Raw data START
/-! ### `noteDescriptor` -/

@[simp] theorem noteDescriptor_phase : (noteDescriptor s).phase = s.phase := rfl
@[simp] theorem noteDescriptor_buf : (noteDescriptor s).buf = s.buf := rfl
@[simp] theorem noteDescriptor_pc : (noteDescriptor s).pc = s.pc := rfl
@[simp] theorem noteDescriptor_descFlag : (noteDescriptor s).descFlag = (s.descFlag || s.params.descRecheck) := rfl
@[simp] theorem noteDescriptor_seenStart : (noteDescriptor s).seenStart = s.seenStart := rfl
@[simp] theorem noteDescriptor_curFrame : (noteDescriptor s).curFrame = s.curFrame := rfl
@[simp] theorem noteDescriptor_fault : (noteDescriptor s).fault = s.fault := rfl
@[simp] theorem noteDescriptor_maxRange : (noteDescriptor s).maxRange = s.maxRange := rfl
@[simp] theorem noteDescriptor_stride : (noteDescriptor s).stride = s.stride := rfl
@[simp] theorem noteDescriptor_out : (noteDescriptor s).out = s.out := rfl
@[simp] theorem noteDescriptor_smpTap : (noteDescriptor s).smpTap = s.smpTap := rfl
@[simp] theorem noteDescriptor_rawfTap : (noteDescriptor s).rawfTap = s.rawfTap := rfl
@[simp] theorem noteDescriptor_corfTap : (noteDescriptor s).corfTap = s.corfTap := rfl
@[simp] theorem noteDescriptor_params : (noteDescriptor s).params = s.params := rfl
@[simp] theorem noteDescriptor_pending : (noteDescriptor s).pending = s.pending := rfl

/-! ### `raiseBufferGrowthFailure` -/

@[simp] theorem raiseBufferGrowthFailure_phase : (raiseBufferGrowthFailure s).phase = .closed := rfl
@[simp] theorem raiseBufferGrowthFailure_buf : (raiseBufferGrowthFailure s).buf = [] := rfl
@[simp] theorem raiseBufferGrowthFailure_pc : (raiseBufferGrowthFailure s).pc = s.pc := rfl
@[simp] theorem raiseBufferGrowthFailure_descFlag : (raiseBufferGrowthFailure s).descFlag = s.descFlag := rfl
@[simp] theorem raiseBufferGrowthFailure_seenStart : (raiseBufferGrowthFailure s).seenStart = false := rfl
@[simp] theorem raiseBufferGrowthFailure_curFrame : (raiseBufferGrowthFailure s).curFrame = [] := rfl
@[simp] theorem raiseBufferGrowthFailure_fault : (raiseBufferGrowthFailure s).fault = .bufferGrowthFailure := rfl
@[simp] theorem raiseBufferGrowthFailure_maxRange : (raiseBufferGrowthFailure s).maxRange = s.maxRange := rfl
@[simp] theorem raiseBufferGrowthFailure_stride : (raiseBufferGrowthFailure s).stride = s.stride := rfl
@[simp] theorem raiseBufferGrowthFailure_out : (raiseBufferGrowthFailure s).out = s.out := rfl
@[simp] theorem raiseBufferGrowthFailure_smpTap : (raiseBufferGrowthFailure s).smpTap = s.smpTap := rfl
@[simp] theorem raiseBufferGrowthFailure_rawfTap : (raiseBufferGrowthFailure s).rawfTap = s.rawfTap := rfl
@[simp] theorem raiseBufferGrowthFailure_corfTap : (raiseBufferGrowthFailure s).corfTap = s.corfTap := rfl
@[simp] theorem raiseBufferGrowthFailure_params : (raiseBufferGrowthFailure s).params = s.params := rfl
@[simp] theorem raiseBufferGrowthFailure_pending : (raiseBufferGrowthFailure s).pending = s.pending := rfl

/-! ### `clearSession` -/

@[simp] theorem clearSession_phase : (clearSession s).phase = .idle := rfl
@[simp] theorem clearSession_buf : (clearSession s).buf = [] := rfl
@[simp] theorem clearSession_pc : (clearSession s).pc = 0 := rfl
@[simp] theorem clearSession_descFlag : (clearSession s).descFlag = false := rfl
@[simp] theorem clearSession_seenStart : (clearSession s).seenStart = false := rfl
@[simp] theorem clearSession_curFrame : (clearSession s).curFrame = [] := rfl
@[simp] theorem clearSession_fault : (clearSession s).fault = s.fault := rfl
@[simp] theorem clearSession_maxRange : (clearSession s).maxRange = s.maxRange := rfl
@[simp] theorem clearSession_stride : (clearSession s).stride = s.stride := rfl
@[simp] theorem clearSession_out : (clearSession s).out = s.out := rfl
@[simp] theorem clearSession_smpTap : (clearSession s).smpTap = s.smpTap := rfl
@[simp] theorem clearSession_rawfTap : (clearSession s).rawfTap = s.rawfTap := rfl
@[simp] theorem clearSession_corfTap : (clearSession s).corfTap = s.corfTap := rfl
@[simp] theorem clearSession_params : (clearSession s).params = s.params := rfl
@[simp] theorem clearSession_pending : (clearSession s).pending = s.pending := rfl

/-! ### `closeBlock` -/

@[simp] theorem closeBlock_phase : (closeBlock s).phase = .closed := rfl
@[simp] theorem closeBlock_buf : (closeBlock s).buf = [] := rfl
@[simp] theorem closeBlock_pc : (closeBlock s).pc = s.pc := rfl
@[simp] theorem closeBlock_descFlag : (closeBlock s).descFlag = s.descFlag := rfl
@[simp] theorem closeBlock_seenStart : (closeBlock s).seenStart = false := rfl
@[simp] theorem closeBlock_curFrame : (closeBlock s).curFrame = [] := rfl
@[simp] theorem closeBlock_fault : (closeBlock s).fault = s.fault := rfl
@[simp] theorem closeBlock_maxRange : (closeBlock s).maxRange = s.maxRange := rfl
@[simp] theorem closeBlock_stride : (closeBlock s).stride = s.stride := rfl
@[simp] theorem closeBlock_out : (closeBlock s).out = s.out := rfl
@[simp] theorem closeBlock_smpTap : (closeBlock s).smpTap = s.smpTap := rfl
@[simp] theorem closeBlock_rawfTap : (closeBlock s).rawfTap = s.rawfTap := rfl
@[simp] theorem closeBlock_corfTap : (closeBlock s).corfTap = s.corfTap := rfl
@[simp] theorem closeBlock_params : (closeBlock s).params = s.params := rfl
@[simp] theorem closeBlock_pending : (closeBlock s).pending = s.pending := rfl

end Sys2Proof.Machine
end

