-- ==== Sys2Proof/Tests/Slice0.lean ====
section
/-!
SUPPORT. The model's own tests, expected results taken from 95_test_vectors.md and the rules named, and for every
obligation with hypotheses a witness: a concrete state and operands that meet all of them together.
-/

namespace Sys2Proof.Tests

open Sys2Proof Sys2Proof.Machine

/-! ### Helpers -/

/-- The next state of an outcome. -/
def after (o : Host.Outcome State Fault Refusal) : Option State :=
  match o with
  | .next t => some t
  | .fault _ => none
  | .refused _ => none

/-- The block joined to a running stream, with the bytes `bs` at the cursor. -/
def streaming (bs : List Byte) : State := { State.reset with phase := .streaming, buf := bs, pc := 7 }

/-- `S(1,0,4)`, `N(1,64,4)` and `DESC` of the vectors (R93). -/
def recS : List Byte := [0x05, 0x01, 0x00, 0x04, 0x00]
def recN : List Byte := [0x06, 0x81, 0x00, 0x04, 0x00]
def desc : List Byte := [0xA5, 0x5A, 0x05, 0x00, 0x00, 0x40, 0x81]

def smpS14 : RawSample := ⟨0, 4, 1, true⟩
def smpN14 : RawSample := ⟨64, 4, 1, false⟩

/-- A revolution in progress: one start-flagged sample is held. -/
def opened (bs : List Byte) : State := { streaming bs with seenStart := true, curFrame := [smpS14] }

/-- A raw sample of `deg` degrees. -/
def atDeg (deg dist : Nat) : RawSample := ⟨BitVec.ofNat 15 (64 * deg), BitVec.ofNat 16 dist, 0, false⟩

/-- The angles and distances of a corrected frame. -/
def look (C : List CorSample) : List (Rat × Nat) := C.map fun c => (c.ang, c.distRaw.toNat)

/-! ### Well-formedness -/

theorem test_wf_refuses_skip_of_a_valid_window : (Instr.skip1 ⟨0x01, 0x01, 0x00, 0x00, 0x00⟩).wf = false := by decide
theorem test_wf_takes_skip_of_an_invalid_window : (Instr.skip1 ⟨0x01, 0x00, 0x00, 0x00, 0x00⟩).wf = true := by decide

/-! ### Decoding: words written out from the encodings -/

-- V1, V3: `dddddddddddddddd aaaaaaaaaaaaaaa 1 qqqqqq 01`
theorem test_decode_smpS_zero : decode .sample [0x01, 0x01, 0x00, 0x00, 0x00] = .ok (.smpS 0 0 0) := rfl
theorem test_decode_smpS_ones : decode .sample [0xFD, 0xFF, 0xFF, 0xFF, 0xFF] = .ok (.smpS 63 32767 65535) := rfl
-- V6: the field boundaries
theorem test_decode_smpN_boundaries : decode .sample [0x2A, 0x69, 0x24, 0xCD, 0xAB] = .ok (.smpN 10 0x1234 0xABCD) := rfl
theorem test_encode_smpN_boundaries : encode (.smpN 10 0x1234 0xABCD) = [0x2A, 0x69, 0x24, 0xCD, 0xAB] := by decide
-- V8a, V8b, V8c, V8d: each way a window fails
theorem test_decode_skip_parity00 : decode .sample [0x00, 0x01, 0, 0, 0] = .ok (.skip1 ⟨0x00, 0x01, 0, 0, 0⟩) := rfl
theorem test_decode_skip_parity11 : decode .sample [0x03, 0x01, 0, 0, 0] = .ok (.skip1 ⟨0x03, 0x01, 0, 0, 0⟩) := rfl
theorem test_decode_skip_check : decode .sample [0x02, 0x00, 0, 0, 0] = .ok (.skip1 ⟨0x02, 0x00, 0, 0, 0⟩) := rfl
theorem test_decode_skip_of_signature : decode .sample [0xA5, 0x5A, 5, 0, 0] = .ok (.skip1 ⟨0xA5, 0x5A, 5, 0, 0⟩) := rfl
-- R84 and V16
theorem test_decode_descriptor : decode .descriptor desc = .ok (.desc 0x05 0x00 0x00 0x40 0x81) := rfl
theorem test_decode_no_signature : decode .descriptor [0xA5, 0x5B, 5, 0, 0, 0x40, 0x81] = .error .noSignature := rfl
-- R90: event codes 00, 01, 10, 11
theorem test_decode_append : decode .event [0x00, 0xAA, 0xBB] = .ok (.append [0xAA, 0xBB]) := rfl
theorem test_decode_reset : decode .event [0x01] = .ok .reset := rfl
theorem test_decode_close : decode .event [0x02] = .ok .close := rfl
theorem test_decode_config : decode .event [0x03, 0xE0, 0x2E, 0x02, 0x00] = .ok (.config 12000 2) := rfl
theorem test_decode_config_short : decode .event [0x03, 0xE0] = .error .configOperands := rfl
-- R92
theorem test_decode_scan : decode .command [0xA5, 0x20] = .ok .cmdScan := rfl
theorem test_decode_stop : decode .command [0xA5, 0x25] = .ok .cmdStop := rfl
theorem test_decode_other_command : decode .command [0xA5, 0x50] = .error .unknownCommand := rfl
Raw data END
> _Exercise_: Starting at the line that has "s.curFrame := rfl" in the records above, restate word for word every line until the one that has "(noteDescriptor s).corfTap = s.corfTap := rfl", and include that one as well.

> _Exercise result_:
@[simp] theorem noteDescriptor_curFrame : (noteDescriptor s).curFrame = s.curFrame := rfl
@[simp] theorem noteDescriptor_fault : (noteDescriptor s).fault = s.fault := rfl
@[simp] theorem noteDescriptor_maxRange : (noteDescriptor s).maxRange = s.maxRange := rfl
@[simp] theorem noteDescriptor_stride : (noteDescriptor s).stride = s.stride := rfl
@[simp] theorem noteDescriptor_out : (noteDescriptor s).out = s.out := rfl
@[simp] theorem noteDescriptor_smpTap : (noteDescriptor s).smpTap = s.smpTap := rfl
@[simp] theorem noteDescriptor_rawfTap : (noteDescriptor s).rawfTap = s.rawfTap := rfl
@[simp] theorem noteDescriptor_corfTap : (noteDescriptor s).corfTap = s.corfTap := rfl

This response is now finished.